First, the software architecture diagram used
linux:CentOS 7.5.1804
Kafka: kafka_2.11-2.2.0
Zookeeper:zookeeper-3.4.14
Second, install the software
Prerequisite: you need to install java, recommended java8
1, the installation zookeeper
We use three hosts to build zookeeper cluster
Decompression: tar xvf zookeeper-3.4.14.tar.gz
Installation path: cp zookeeper-3.4.14 / usr / local / zookeeper
zookeeper profile zoo_sample.cfg need to rename zoo.cfg
Modify the configuration file (the same three host configuration)
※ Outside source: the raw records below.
-- ==== Sys2Proof/Laws/State.lean ====
section
/-! SUPPORT. What each update of one table of the state leaves unchanged: one lemma for each update and field. -/

namespace Sys2Proof.Machine

/-! ### setCore -/

section
variable (s : State) (c : Nat) (k : Core)

@[simp] theorem setCore_pending : (setCore s c k).pending = s.pending := rfl
@[simp] theorem setCore_nowNs : (setCore s c k).nowNs = s.nowNs := rfl
@[simp] theorem setCore_free : (setCore s c k).free = s.free := rfl
@[simp] theorem setCore_seq : (setCore s c k).seq = s.seq := rfl
@[simp] theorem setCore_dram : (setCore s c k).dram = s.dram := rfl
@[simp] theorem setCore_dramUE : (setCore s c k).dramUE = s.dramUE := rfl
@[simp] theorem setCore_hostMem : (setCore s c k).hostMem = s.hostMem := rfl
@[simp] theorem setCore_nand : (setCore s c k).nand = s.nand := rfl
@[simp] theorem setCore_scratch : (setCore s c k).scratch = s.scratch := rfl
@[simp] theorem setCore_scratchUE : (setCore s c k).scratchUE = s.scratchUE := rfl
@[simp] theorem setCore_jobs : (setCore s c k).jobs = s.jobs := rfl
@[simp] theorem setCore_aspaces : (setCore s c k).aspaces = s.aspaces := rfl
@[simp] theorem setCore_groups : (setCore s c k).groups = s.groups := rfl
@[simp] theorem setCore_kvPages : (setCore s c k).kvPages = s.kvPages := rfl
@[simp] theorem setCore_chunks : (setCore s c k).chunks = s.chunks := rfl
@[simp] theorem setCore_trees : (setCore s c k).trees = s.trees := rfl
@[simp] theorem setCore_pools : (setCore s c k).pools = s.pools := rfl
@[simp] theorem setCore_commits : (setCore s c k).commits = s.commits := rfl
@[simp] theorem setCore_stats : (setCore s c k).stats = s.stats := rfl
@[simp] theorem setCore_dict : (setCore s c k).dict = s.dict := rfl
@[simp] theorem setCore_sill : (setCore s c k).sill = s.sill := rfl
@[simp] theorem setCore_sillWritten : (setCore s c k).sillWritten = s.sillWritten := rfl
@[simp] theorem setCore_cmds : (setCore s c k).cmds = s.cmds := rfl
@[simp] theorem setCore_posts : (setCore s c k).posts = s.posts := rfl
@[simp] theorem setCore_rings : (setCore s c k).rings = s.rings := rfl
@[simp] theorem setCore_hub : (setCore s c k).hub = s.hub := rfl
@[simp] theorem setCore_svc : (setCore s c k).svc = s.svc := rfl
@[simp] theorem setCore_fnet : (setCore s c k).fnet = s.fnet := rfl
@[simp] theorem setCore_dies : (setCore s c k).dies = s.dies := rfl
@[simp] theorem setCore_clusters : (setCore s c k).clusters = s.clusters := rfl
@[simp] theorem setCore_links : (setCore s c k).links = s.links := rfl
@[simp] theorem setCore_pow : (setCore s c k).pow = s.pow := rfl
@[simp] theorem setCore_pmb : (setCore s c k).pmb = s.pmb := rfl
@[simp] theorem setCore_accord : (setCore s c k).accord = s.accord := rfl
@[simp] theorem setCore_coc : (setCore s c k).coc = s.coc := rfl
@[simp] theorem setCore_imagos : (setCore s c k).imagos = s.imagos := rfl
@[simp] theorem setCore_flash : (setCore s c k).flash = s.flash := rfl
@[simp] theorem setCore_pins : (setCore s c k).pins = s.pins := rfl
@[simp] theorem setCore_sched : (setCore s c k).sched = s.sched := rfl
@[simp] theorem setCore_refOk : (setCore s c k).refOk = s.refOk := rfl
@[simp] theorem setCore_por : (setCore s c k).por = s.por := rfl

end

/-! ### setDie -/

section
variable (s : State) (d : Nat) (x : DieHw)

@[simp] theorem setDie_pending : (setDie s d x).pending = s.pending := rfl
@[simp] theorem setDie_nowNs : (setDie s d x).nowNs = s.nowNs := rfl
@[simp] theorem setDie_free : (setDie s d x).free = s.free := rfl
@[simp] theorem setDie_seq : (setDie s d x).seq = s.seq := rfl
@[simp] theorem setDie_dram : (setDie s d x).dram = s.dram := rfl
@[simp] theorem setDie_dramUE : (setDie s d x).dramUE = s.dramUE := rfl
@[simp] theorem setDie_hostMem : (setDie s d x).hostMem = s.hostMem := rfl
@[simp] theorem setDie_nand : (setDie s d x).nand = s.nand := rfl
@[simp] theorem setDie_scratch : (setDie s d x).scratch = s.scratch := rfl
@[simp] theorem setDie_scratchUE : (setDie s d x).scratchUE = s.scratchUE := rfl
@[simp] theorem setDie_cores : (setDie s d x).cores = s.cores := rfl
@[simp] theorem setDie_jobs : (setDie s d x).jobs = s.jobs := rfl
@[simp] theorem setDie_aspaces : (setDie s d x).aspaces = s.aspaces := rfl
@[simp] theorem setDie_groups : (setDie s d x).groups = s.groups := rfl
@[simp] theorem setDie_kvPages : (setDie s d x).kvPages = s.kvPages := rfl
@[simp] theorem setDie_chunks : (setDie s d x).chunks = s.chunks := rfl
@[simp] theorem setDie_trees : (setDie s d x).trees = s.trees := rfl
@[simp] theorem setDie_pools : (setDie s d x).pools = s.pools := rfl
@[simp] theorem setDie_commits : (setDie s d x).commits = s.commits := rfl
@[simp] theorem setDie_stats : (setDie s d x).stats = s.stats := rfl
@[simp] theorem setDie_dict : (setDie s d x).dict = s.dict := rfl
@[simp] theorem setDie_sill : (setDie s d x).sill = s.sill := rfl
@[simp] theorem setDie_sillWritten : (setDie s d x).sillWritten = s.sillWritten := rfl
@[simp] theorem setDie_cmds : (setDie s d x).cmds = s.cmds := rfl
@[simp] theorem setDie_posts : (setDie s d x).posts = s.posts := rfl
@[simp] theorem setDie_rings : (setDie s d x).rings = s.rings := rfl
@[simp] theorem setDie_hub : (setDie s d x).hub = s.hub := rfl
@[simp] theorem setDie_svc : (setDie s d x).svc = s.svc := rfl
@[simp] theorem setDie_fnet : (setDie s d x).fnet = s.fnet := rfl
@[simp] theorem setDie_clusters : (setDie s d x).clusters = s.clusters := rfl
@[simp] theorem setDie_links : (setDie s d x).links = s.links := rfl
@[simp] theorem setDie_pow : (setDie s d x).pow = s.pow := rfl
@[simp] theorem setDie_pmb : (setDie s d x).pmb = s.pmb := rfl
@[simp] theorem setDie_accord : (setDie s d x).accord = s.accord := rfl
@[simp] theorem setDie_coc : (setDie s d x).coc = s.coc := rfl
@[simp] theorem setDie_imagos : (setDie s d x).imagos = s.imagos := rfl
@[simp] theorem setDie_flash : (setDie s d x).flash = s.flash := rfl
@[simp] theorem setDie_pins : (setDie s d x).pins = s.pins := rfl
@[simp] theorem setDie_sched : (setDie s d x).sched = s.sched := rfl
@[simp] theorem setDie_refOk : (setDie s d x).refOk = s.refOk := rfl
@[simp] theorem setDie_por : (setDie s d x).por = s.por := rfl

end

/-! ### setCluster -/

section
variable (s : State) (k : Nat) (x : Cluster)

@[simp] theorem setCluster_pending : (setCluster s k x).pending = s.pending := rfl
@[simp] theorem setCluster_nowNs : (setCluster s k x).nowNs = s.nowNs := rfl
@[simp] theorem setCluster_free : (setCluster s k x).free = s.free := rfl
@[simp] theorem setCluster_seq : (setCluster s k x).seq = s.seq := rfl
@[simp] theorem setCluster_dram : (setCluster s k x).dram = s.dram := rfl
@[simp] theorem setCluster_dramUE : (setCluster s k x).dramUE = s.dramUE := rfl
@[simp] theorem setCluster_hostMem : (setCluster s k x).hostMem = s.hostMem := rfl
@[simp] theorem setCluster_nand : (setCluster s k x).nand = s.nand := rfl
@[simp] theorem setCluster_scratch : (setCluster s k x).scratch = s.scratch := rfl
@[simp] theorem setCluster_scratchUE : (setCluster s k x).scratchUE = s.scratchUE := rfl
@[simp] theorem setCluster_cores : (setCluster s k x).cores = s.cores := rfl
@[simp] theorem setCluster_jobs : (setCluster s k x).jobs = s.jobs := rfl
@[simp] theorem setCluster_aspaces : (setCluster s k x).aspaces = s.aspaces := rfl
@[simp] theorem setCluster_groups : (setCluster s k x).groups = s.groups := rfl
@[simp] theorem setCluster_kvPages : (setCluster s k x).kvPages = s.kvPages := rfl
@[simp] theorem setCluster_chunks : (setCluster s k x).chunks = s.chunks := rfl
@[simp] theorem setCluster_trees : (setCluster s k x).trees = s.trees := rfl
@[simp] theorem setCluster_pools : (setCluster s k x).pools = s.pools := rfl
@[simp] theorem setCluster_commits : (setCluster s k x).commits = s.commits := rfl
@[simp] theorem setCluster_stats : (setCluster s k x).stats = s.stats := rfl
@[simp] theorem setCluster_dict : (setCluster s k x).dict = s.dict := rfl
@[simp] theorem setCluster_sill : (setCluster s k x).sill = s.sill := rfl
@[simp] theorem setCluster_sillWritten : (setCluster s k x).sillWritten = s.sillWritten := rfl
@[simp] theorem setCluster_cmds : (setCluster s k x).cmds = s.cmds := rfl
@[simp] theorem setCluster_posts : (setCluster s k x).posts = s.posts := rfl
@[simp] theorem setCluster_rings : (setCluster s k x).rings = s.rings := rfl
@[simp] theorem setCluster_hub : (setCluster s k x).hub = s.hub := rfl
@[simp] theorem setCluster_svc : (setCluster s k x).svc = s.svc := rfl
@[simp] theorem setCluster_fnet : (setCluster s k x).fnet = s.fnet := rfl
@[simp] theorem setCluster_dies : (setCluster s k x).dies = s.dies := rfl
@[simp] theorem setCluster_links : (setCluster s k x).links = s.links := rfl
@[simp] theorem setCluster_pow : (setCluster s k x).pow = s.pow := rfl
@[simp] theorem setCluster_pmb : (setCluster s k x).pmb = s.pmb := rfl
@[simp] theorem setCluster_accord : (setCluster s k x).accord = s.accord := rfl
@[simp] theorem setCluster_coc : (setCluster s k x).coc = s.coc := rfl
@[simp] theorem setCluster_imagos : (setCluster s k x).imagos = s.imagos := rfl
@[simp] theorem setCluster_flash : (setCluster s k x).flash = s.flash := rfl
@[simp] theorem setCluster_pins : (setCluster s k x).pins = s.pins := rfl
@[simp] theorem setCluster_sched : (setCluster s k x).sched = s.sched := rfl
@[simp] theorem setCluster_refOk : (setCluster s k x).refOk = s.refOk := rfl
@[simp] theorem setCluster_por : (setCluster s k x).por = s.por := rfl

end

/-! ### setRing -/

section
variable (s : State) (r : Nat) (x : Ring)

@[simp] theorem setRing_pending : (setRing s r x).pending = s.pending := rfl
@[simp] theorem setRing_nowNs : (setRing s r x).nowNs = s.nowNs := rfl
@[simp] theorem setRing_free : (setRing s r x).free = s.free := rfl
@[simp] theorem setRing_seq : (setRing s r x).seq = s.seq := rfl
@[simp] theorem setRing_dram : (setRing s r x).dram = s.dram := rfl
@[simp] theorem setRing_dramUE : (setRing s r x).dramUE = s.dramUE := rfl
@[simp] theorem setRing_hostMem : (setRing s r x).hostMem = s.hostMem := rfl
@[simp] theorem setRing_nand : (setRing s r x).nand = s.nand := rfl
@[simp] theorem setRing_scratch : (setRing s r x).scratch = s.scratch := rfl
@[simp] theorem setRing_scratchUE : (setRing s r x).scratchUE = s.scratchUE := rfl
@[simp] theorem setRing_cores : (setRing s r x).cores = s.cores := rfl
@[simp] theorem setRing_jobs : (setRing s r x).jobs = s.jobs := rfl
@[simp] theorem setRing_aspaces : (setRing s r x).aspaces = s.aspaces := rfl
@[simp] theorem setRing_groups : (setRing s r x).groups = s.groups := rfl
@[simp] theorem setRing_kvPages : (setRing s r x).kvPages = s.kvPages := rfl
@[simp] theorem setRing_chunks : (setRing s r x).chunks = s.chunks := rfl
@[simp] theorem setRing_trees : (setRing s r x).trees = s.trees := rfl
@[simp] theorem setRing_pools : (setRing s r x).pools = s.pools := rfl
@[simp] theorem setRing_commits : (setRing s r x).commits = s.commits := rfl
@[simp] theorem setRing_stats : (setRing s r x).stats = s.stats := rfl
@[simp] theorem setRing_dict : (setRing s r x).dict = s.dict := rfl
@[simp] theorem setRing_sill : (setRing s r x).sill = s.sill := rfl
@[simp] theorem setRing_sillWritten : (setRing s r x).sillWritten = s.sillWritten := rfl
@[simp] theorem setRing_cmds : (setRing s r x).cmds = s.cmds := rfl
@[simp] theorem setRing_posts : (setRing s r x).posts = s.posts := rfl
@[simp] theorem setRing_hub : (setRing s r x).hub = s.hub := rfl
@[simp] theorem setRing_svc : (setRing s r x).svc = s.svc := rfl
@[simp] theorem setRing_fnet : (setRing s r x).fnet = s.fnet := rfl
@[simp] theorem setRing_dies : (setRing s r x).dies = s.dies := rfl
@[simp] theorem setRing_clusters : (setRing s r x).clusters = s.clusters := rfl
@[simp] theorem setRing_links : (setRing s r x).links = s.links := rfl
@[simp] theorem setRing_pow : (setRing s r x).pow = s.pow := rfl
@[simp] theorem setRing_pmb : (setRing s r x).pmb = s.pmb := rfl
@[simp] theorem setRing_accord : (setRing s r x).accord = s.accord := rfl
@[simp] theorem setRing_coc : (setRing s r x).coc = s.coc := rfl
@[simp] theorem setRing_imagos : (setRing s r x).imagos = s.imagos := rfl
@[simp] theorem setRing_flash : (setRing s r x).flash = s.flash := rfl
@[simp] theorem setRing_pins : (setRing s r x).pins = s.pins := rfl
@[simp] theorem setRing_sched : (setRing s r x).sched = s.sched := rfl
@[simp] theorem setRing_refOk : (setRing s r x).refOk = s.refOk := rfl
@[simp] theorem setRing_por : (setRing s r x).por = s.por := rfl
# vim /usr/local/zookeeper/conf/zoo.cfg
tickTime=2000 # 心跳时间单位
initLimit=10 # follower超时时间,表示10*2000=20秒
syncLimit=5 # leader与follower的应答时间,5*2000=10秒
dataDir=/data/zookeeper # 数据保存路径,建议规划好
dataLogDir=/data/zookeeper/log # 日志路径
clientPort=2181 # 客户端访问Zookeeper服务器的端口
# server.A=B:C:D中的A是一个数字,表示这个是第几号服务器;B是这个服务器的IP地址;
# C是集群中的leader服务器交换信息的端口;
# D是在leader挂掉时专门用来进行选举leader所用的端口。
server.1=localhost:2888:3888
server.2=localhost:2888:3889
server.3=localhost:2888:3890
Creating ServerID logo
zookeeper cluster mode requires a myid configuration file, the file needs to be in dataDir directory, which is the value of the configuration file zoo.cfg server.A = B: C: D in the value of A.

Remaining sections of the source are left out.